Participants perform tasks on the Campus platform and actively participate in compiling the thematic/genre/author corpus, conducting its stylometric analysis, and presenting the results. Participants complete (no more than 2) team assignments during the semester.

Type of course

elective courses

Mode

Classroom

Prerequisites (description)

The course is an introduction to large-scale stylometry and computer methods of stylometry. It includes ongoing assignments on the Campus platform, no more than two team assignments during the semester, and a (team) assignment that allows you to create a thematic/genre/author corpus, conduct its stylometric analysis, and report on the results. This course also provides the opportunity to work with RStudio, a widely used program in the field, and to delve into the fascinating world of corpus creation and stylometric analysis. The estimated student workload is 30h+60h = 90h. Due to the number of computers in the computer laboratory, the number of participants is limited to ten. The course introduces students to the basics of quantitative methods in linguistics, basic concepts of stylistics and basic methods of stylometry; participants will also learn how to create corpora for stylistic research and conduct primary stylistic analyses and tests on these corpora. We will use the RStudio program for coding and the R programming language for calculations.

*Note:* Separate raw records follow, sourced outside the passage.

-- ==== Sys2Proof/Machine/Access.lean ====
section
/-!
DEFINITION. Sys2Proof/Machine/Access.lean: bit-field helpers, coordinates, and the one place where each register of
a thread, context, core or partition is read and written.
-/

namespace Sys2Proof.Machine

open Sys2Proof

/-- What a step answers. -/
abbrev Out := Host.Outcome State Fault Refusal

/-! ## Bits (R2) -/

/-- Bits [lo+len-1:lo] of a number. -/
def natBits (w lo len : Nat) : Nat := w / 2 ^ lo % 2 ^ len

/-- Bits [lo+len-1:lo] of a word, as a number. -/
def wbits (w : Word) (lo len : Nat) : Nat := natBits w.toNat lo len

/-- Bit `i` of a word. -/
def wbit (w : Word) (i : Nat) : Bool := w.getLsbD i

/-- `x` shifted to bit `lo`. -/
def field (x lo : Nat) : Nat := x * 2 ^ lo

/-- The number as a 64-bit word. -/
def w64 (n : Nat) : Word := BitVec.ofNat 64 n

/-- SignExtend of the low `n` bits (R7). -/
def signExtendN (n : Nat) (x : Nat) : Word := (BitVec.ofNat n x).signExtend 64

/-- x rounded up to a multiple of n. -/
def roundUp (x n : Nat) : Nat := (x + n - 1) / n * n

def ceilDiv (x n : Nat) : Nat := (x + n - 1) / n

/-- The numbers from `a`, `n` of them. -/
def upFrom (a : Nat) : Nat → List Nat
  | 0 => []
  | n + 1 => a :: upFrom (a + 1) n

/-! ## Coordinates (R13) -/

def coreOfCtx (ctx : Nat) : Nat := ctx / 4
def ctxOf (core c : Nat) : Nat := core * 4 + c
def dieOf (core : Nat) : Nat := core / 576
def rowOf (core : Nat) : Nat := core / 24 % 24
def colOf (core : Nat) : Nat := core % 24
def clusterOf (core : Nat) : Nat := core / 24
def cellOf (core : Nat) : Nat := core / 8
def posOf (core : Nat) : Nat := core % 8
def coreAt (die row col : Nat) : Nat := die * 576 + row * 24 + col
def userCtxs (core : Nat) : List Nat := [core * 4, core * 4 + 1, core * 4 + 2]
def svcCtx (core : Nat) : Nat := core * 4 + 3

/-- The cores of a cell, in position order. -/
def cellCores (cell : Nat) : List Nat := upFrom (cell * 8) 8

/-- The user contexts of a cell. -/
def cellCtxs (cell : Nat) : List Nat := (cellCores cell).flatMap userCtxs

/-- MESHID of a context (R276). -/
def meshId (chip ctx : Nat) : BitVec 32 :=
  let core := coreOfCtx ctx
  BitVec.ofNat 32 (field chip 14 + field (dieOf core) 12 + field (rowOf core) 7 + field (colOf core) 2 + ctx % 4)

/-- The context index that a MESHID of this chip names. -/
def ctxOfMesh (m : BitVec 32) : Nat :=
  let n := m.toNat
  ctxOf (coreAt (natBits n 12 2) (natBits n 7 5) (natBits n 2 5)) (natBits n 0 2)

/-- The global scratchpad address of offset `off` of a core (R66); it is also the byte's memory key. -/
def spadKey (core off : Nat) : Nat :=
  0x0010000000000000 + dieOf core * 2 ^ 42 + rowOf core * 2 ^ 37 + colOf core * 2 ^ 32 + off

def glacierKey (die off : Nat) : Nat := 0x0020000000000000 + die * 2 ^ 42 + off

/-- The memory key of a weight-buffer byte of a cell (cell index = core index / 8). -/
def wbufKey (cell off : Nat) : Nat :=
  0x0030000000000000 + (cell / 72) * 2 ^ 42 + (cell / 3 % 24) * 2 ^ 37 + (cell % 3) * 2 ^ 32 + off

/-- The memory key of a byte of host memory at a bus address (R127). -/
def hostKey (bus : Nat) : Nat := 2 ^ 60 + bus

/-- Is the key a scratchpad byte's? -/
def isSpadKey (k : Nat) : Bool := k / 2 ^ 52 == 1
def isGlacierKey (k : Nat) : Bool := k / 2 ^ 52 == 2
def isHostKey (k : Nat) : Bool := 2 ^ 60 ≤ k

/-- The core whose scratchpad holds the key. -/
def coreOfKey (k : Nat) : Nat := coreAt (natBits k 42 2) (natBits k 37 5) (natBits k 32 5)

/-! ## Tables of State -/

def State.ctx (s : State) (k : Nat) : Ctx := s.ctxs.get {} k
def State.setCtx (s : State) (k : Nat) (c : Ctx) : State := { s with ctxs := s.ctxs.insert k c }
def State.thAt (s : State) (k : Nat) : Thread := (s.ctx k).th
def State.setThAt (s : State) (k : Nat) (t : Thread) : State := s.setCtx k { s.ctx k with th := t }
/-- The thread (or flake) of the context that executes. -/
def State.th (s : State) : Thread := s.thAt s.cur
def State.setTh (s : State) (t : Thread) : State := s.setThAt s.cur t
def State.core (s : State) (k : Nat) : Core := s.cores.get {} k
def State.setCore (s : State) (k : Nat) (c : Core) : State := { s with cores := s.cores.insert k c }
/-- The core that executes. -/
def State.me (s : State) : Nat := coreOfCtx s.cur
def State.part (s : State) (p : Nat) : Part := s.parts.get {} p
def State.setPart (s : State) (p : Nat) (x : Part) : State := { s with parts := s.parts.insert p x }
def State.cluster (s : State) (k : Nat) : Cluster := s.clusters.get {} k
def State.setCluster (s : State) (k : Nat) (c : Cluster) : State := { s with clusters := s.clusters.insert k c }
def State.setLaunch (s : State) (l : Launch) : State := { s with launches := s.launches.insert l.lid l }
/-- Change the newest image set of a launch. -/
def State.onImage (s : State) (l : Launch) (f : Image → Image) : State :=
  match l.lastImage with
  | none => s
  | some k => match s.images.look? k with
    | none => s
    | some i => { s with images := s.images.insert k (f i) }
def State.setFloe (s : State) (f : Floe) : State := { s with floes := s.floes.insert f.id f }
def State.setDomain (s : State) (k : Nat) (d : Domain) : State := { s with domains := s.domains.insert k d }
def State.setJob (s : State) (k : Nat) (j : Job) : State := { s with jobs := s.jobs.insert k j }

/-- A number no other job, message, store or launch has. -/
def State.fresh (s : State) : Nat × State := (s.nextId, { s with nextId := s.nextId + 1 })

/-- The next free value, and the state that has used it. -/
def State.takeFree (s : State) : Nat × State := (s.free, { s with free := s.free + 1 })

def Ctx.isRunning (c : Ctx) : Bool := match c.mode with | .running => true | _ => false
def Ctx.isIdle (c : Ctx) : Bool := match c.mode with | .idle => true | _ => false

/-- A user context with no thread and none on its way in (R23). -/
def State.idleCtx? (s : State) (core : Nat) : Option Nat := (userCtxs core).find? fun k => (s.ctx k).isIdle

/-- The running context that holds a thread. -/
def State.ctxOfTid (s : State) (part tid : Nat) : Option Nat :=
  (s.ctxs.find? fun p => p.2.isRunning && p.2.th.tid == tid && p.2.th.part == part && p.1 % 4 != 3).map (·.1)

/-! ## Scalar registers and tokens (R274, R81) -/

/-- A scalar register; s0 reads zero. -/
def Thread.S (t : Thread) (r : Nat) : Word := if r = 0 then 0 else t.s.get 0 r

/-- Write a scalar register: a write to s0 is discarded, and any other replaces a token the register held. -/
def Thread.setS (t : Thread) (r : Nat) (v : Word) : Thread :=
  if r = 0 then t
  else { t with s := t.s.insert r v, tok := t.tok.erase r, dirty := t.dirty ||| BitVec.ofNat 65 (2 ^ r) }

def Thread.token (t : Thread) (r : Nat) : Tok := t.tok.get .none r

def Thread.pending (t : Thread) (r : Nat) : Bool := match t.token r with | .pending _ => true | _ => false
def Thread.unread (t : Thread) (r : Nat) : Bool := match t.token r with | .done _ => true | _ => false

/-- A completed token whose status is a failure (R82). -/
def Thread.failedToken (t : Thread) (r : Nat) : Bool :=
  t.unread r && decide (1 ≤ wbits (t.S r) 56 8 ∧ wbits (t.S r) 56 8 ≤ 6)

/-! ## Masks, lanes, capabilities (R274, R415) -/

/-- A mask register; m0 reads all-true. -/
def Thread.M (t : Thread) (k : Nat) : BitVec 256 := if k = 0 then BitVec.allOnes 256 else t.m.get 0 k

def Thread.setM (t : Thread) (k : Nat) (v : BitVec 256) : Thread :=
  if k = 0 then t else { t with m := t.m.insert k v, dirty := t.dirty ||| BitVec.ofNat 65 (2 ^ (32 + k)) }

/-- The number of lanes granted: 32 for each slab held (R160). -/
def Thread.grant (t : Thread) : Nat := 32 * ((upFrom 0 8).filter fun h => t.slabs.getLsbD h).length

/-- Lane `e` of a vector register; a lane at or above the grant reads zero (R163). -/
def Thread.lane (t : Thread) (r e : Nat) : BitVec 32 := if e < t.grant then t.v.get 0 (r * 256 + e) else 0

def Thread.setLane (t : Thread) (r e : Nat) (x : BitVec 32) : Thread :=
  { t with v := t.v.insert (r * 256 + e) x, dirty := t.dirty ||| BitVec.ofNat 65 (2 ^ (48 + r)) }

def Thread.cap (t : Thread) (k : Nat) : Cap := t.c.get {} k

def Thread.setCap (t : Thread) (k : Nat) (x : Cap) : Thread :=
  { t with c := t.c.insert k x, dirty := t.dirty ||| BitVec.ofNat 65 (2 ^ (40 + k)) }

/-- Mark the state-register group written (R250). -/
def Thread.srDirty (t : Thread) : Thread := { t with dirty := t.dirty ||| BitVec.ofNat 65 (2 ^ 64) }

/-! ## Immediates, the instruction's own address, and completion (R278, R284) -/

/-- The address of the instruction word itself: after an IMX, the follower's. -/
def Thread.at_ (t : Thread) : Word := match t.imx with | some _ => t.pc + 4 | none => t.pc

/-- The signed immediate of an I or S form, extended by a preceding IMX (R283). -/
def Thread.imm14 (t : Thread) (i : BitVec 14) : Word :=
  match t.imx with
  | some x => (x ++ i).signExtend 64
  | none => i.signExtend 64

/-- The signed immediate of a J form (R283). -/
def Thread.imm19 (t : Thread) (i : BitVec 19) : Word :=
  match t.imx with
  | some x => (x ++ i).signExtend 64
  | none => i.signExtend 64

/-- Complete at the next instruction: an IMX pair counts as one instruction (R284). -/
def Thread.retireTo (t : Thread) (pc : Word) : Thread :=
  { t with pc := pc, imx := none, wait := .ready, latch := [], acquired := [], done := t.done + 1 }

def Thread.retire (t : Thread) : Thread := t.retireTo (t.at_ + 4)

/-- The state after the executing instruction completes. -/
def State.retire (s : State) : State := s.setTh s.th.retire

/-- Write one scalar register and complete. -/
def State.finishS (s : State) (d : Nat) (v : Word) : State := s.setTh (s.th.setS d v).retire

/-- The context waits; the instruction executes again when the wait is over. -/
def Thread.sleepOn (t : Thread) (w : Wait) : Thread := { t with wait := w, imx := none }

/-- The executing instruction has read these words: should it wait now, it does not read them again. -/
def State.latched (s : State) (ws : List Word) : State := s.setTh { s.th with latch := ws }

/-! ## Flurry (R137, R138) -/

def flurry (key counter : Word) : Word :=
  let z := key ^^^ (counter * 0x9E3779B97F4A7C15)
  let z := (z ^^^ (z >>> 31)) * 0xBF58476D1CE4E5B9
  let z := (z ^^^ (z >>> 27)) * 0x94D049BB133111EB
  z ^^^ (z >>> 31)

/-- A context's next Flurry word; the counter advances. -/
def Thread.flurry (t : Thread) : Word × Thread :=
  (Machine.flurry t.srseed t.flurcnt, { t.srDirty with flurcnt := t.flurcnt + 1 })

/-! ## Clocked islands (R17-R20) -/

/-- The lowest permitted tuple (R201). -/
def lowestSteps : Steps := ⟨4, 4, 4, 7⟩

/-- The lower of two tuples in each domain. -/
def Steps.min (a b : Steps) : Steps := ⟨Nat.min a.m b.m, Nat.min a.v b.v, Nat.min a.n b.n, Nat.min a.b b.b⟩

/-- The tuple at which a partition's islands run: in a transition, the lower of its old and new rates (R206). -/
def Part.rate (p : Part) : Steps := match p.moving with | some m => p.steps.min m.steps | none => p.steps

/-- The partitions with a thread or a job on a cluster. -/
def State.usersOf (s : State) (cluster : Nat) : List Nat :=
  ((s.ctxs.filter fun c => c.2.isRunning && clusterOf (coreOfCtx c.1) == cluster).map (·.2.th.part)) ++
    (s.jobs.filter fun j => clusterOf j.2.core == cluster).map (·.2.part)

/-- The step of a domain on a compute die's island: a cluster's island runs at the lowest rate granted to a partition
with a thread or a job on the cluster, and otherwise at its own partition's (DESIGN CHOICE, log 29). -/
def State.islandStep (s : State) (pick : Steps → Nat) (cluster : Nat) : Nat :=
  match s.usersOf cluster with
  | [] => match s.parts.find? fun p => p.2.clusters.getLsbD cluster with
    | some p => pick p.2.rate
    | none => pick {}
  | users => users.foldl (fun n p => Nat.min n (pick (s.part p).rate)) 16

/-- The step of a domain on a near-tier or far-tier island: the highest rate granted to a launch that runs; with none
running, the step of the lowest permitted tuple (DESIGN CHOICE, log 29). -/
def State.sharedStep (s : State) (pick : Steps → Nat) : Nat :=
  s.launches.foldl (fun n l => if l.2.state = .running then max n (pick (s.part l.2.part).rate) else n)
    (pick lowestSteps)

/-- Does an island at a step have a cycle in a tick of its domain's maximum frequency? Of any 16 ticks in a row it has
as many as its step says (R200). -/
def beatsAt (step tick : Nat) : Bool := decide ((tick + 1) * step / 16 > tick * step / 16)

/-- Has a core a V cycle in this tick? -/
def State.beats (s : State) (core : Nat) : Bool := beatsAt (s.islandStep (·.v) (clusterOf core)) s.vcycle

/-- Cycles of the package's N islands, whose maximum is 3.2 GHz, up to now: the group directories' instants. -/
def State.nCycle (s : State) : Nat := s.nTime / (160 * 65536)

/-- Cycles of the package's B islands, whose maximum is 2.0 GHz, up to now. -/
def State.bCycle (s : State) : Nat := s.bTime / (160 * 65536)

/-- The islands' cycles go on for a time in units of 2^-16 ns. -/
def State.countCycles (s : State) (d : Nat) : State :=
  { s with nTime := s.nTime + d * (32 * s.sharedStep (·.n)), bTime := s.bTime + d * (20 * s.sharedStep (·.b)) }

/-! ## Partition membership (R255) -/

def State.hasCluster (s : State) (p cl : Nat) : Bool := (s.part p).clusters.getLsbD cl
def State.hasCore (s : State) (p core : Nat) : Bool := s.hasCluster p (clusterOf core)
def State.hasGlacier (s : State) (p die : Nat) : Bool := (s.part p).glshare.getLsbD die
/-- The partition that holds a cluster. -/
def State.partOfCore (s : State) (core : Nat) : Option Nat :=
  (s.parts.find? fun p => p.2.clusters.getLsbD (clusterOf core)).map (·.1)

/-- A word of the MSI-X table: vectors are masked from reset, as PCIe has it (PRESUMED, log 21). -/
def Part.msixWord (p : Part) (i : Nat) : Word := p.msixTable.get (if i % 2 = 1 then 0x100000000 else 0) i

/-- Is a peer declared down (R265)? -/
def Package.isDown (p : Package) (chip : Nat) : Bool :=
  chip != p.chip && (p.down.contains chip || (p.allDown && !p.cleared.contains chip))

/-- A vector is masked by itself, by its function, or while the function's MSI-X is off (PRESUMED, log 21). -/
def Part.msixMasked (p : Part) (v : Nat) : Bool := !p.msixOn || p.msixMask || wbit (p.msixWord (2 * v + 1)) 32

/-- Raise an MSI-X vector of a partition's function (R262): a masked one is pending. -/
def State.msix (s : State) (p v : Nat) : State :=
  let x := s.part p
  if x.msixMasked v then s.setPart p { x with msix := x.msix ||| BitVec.ofNat 16 (2 ^ v) }
  else { s with outbox := s.outbox ++ [Fabric.msix p v (x.msixWord (2 * v)) (w64 (wbits (x.msixWord (2 * v + 1)) 0 32))] }

/-- The two physical functions raise a vector. -/
def State.msixPhysical (s : State) (v : Nat) : State := (s.msix 0 v).msix 16 v

end Sys2Proof.Machine
end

Knowledge of simple Python scripts and console mode commands is not required, but may be helpful. Students must be able to install the software and necessary packages themselves, run the console window on the Windows operating system (or any other operating system they use), save completed tasks, and upload them to the Campus platform. Access to the computer with R and RStudio is needed to complete assignments and the final project.

Course coordinators

Marcin Będkowski
Jarosław Łachnik
Magdalena Sykurska-Derwojed

Learning outcomes

Upon completion of the course, the student:
— knows what a language corpus is, particularly one for stylistic research.
— knows how a corpus for stylistic research differs from corpora for other research.
— knows how to create a suitable corpus using the available tools.
— understands and interprets the results of calculations made with the available tools.
— distinguishes between basic types of data and knows how to select appropriate tests for their use.
— knows and understands basic stylometric tests and can carry them out.
— can use the programs' documentation.
— knows the basics of the R language for stylometric analysis.
— knows and understands the limitations of the methods and data types used.
— knows how to design stylometric tests, carry them out, and report the results.
— has a basic knowledge of the visualisation of data of different types.

Assessment criteria

1. completion of assignments and running tests in the classroom and on the platform: 20%.
2. team projects during class (no more than 2): 30%.
3. final team project: 50%.

Absences
1. A student is entitled to two unexcused absences per semester.
2. If a student has more than two unexcused absences, he/she fails the course.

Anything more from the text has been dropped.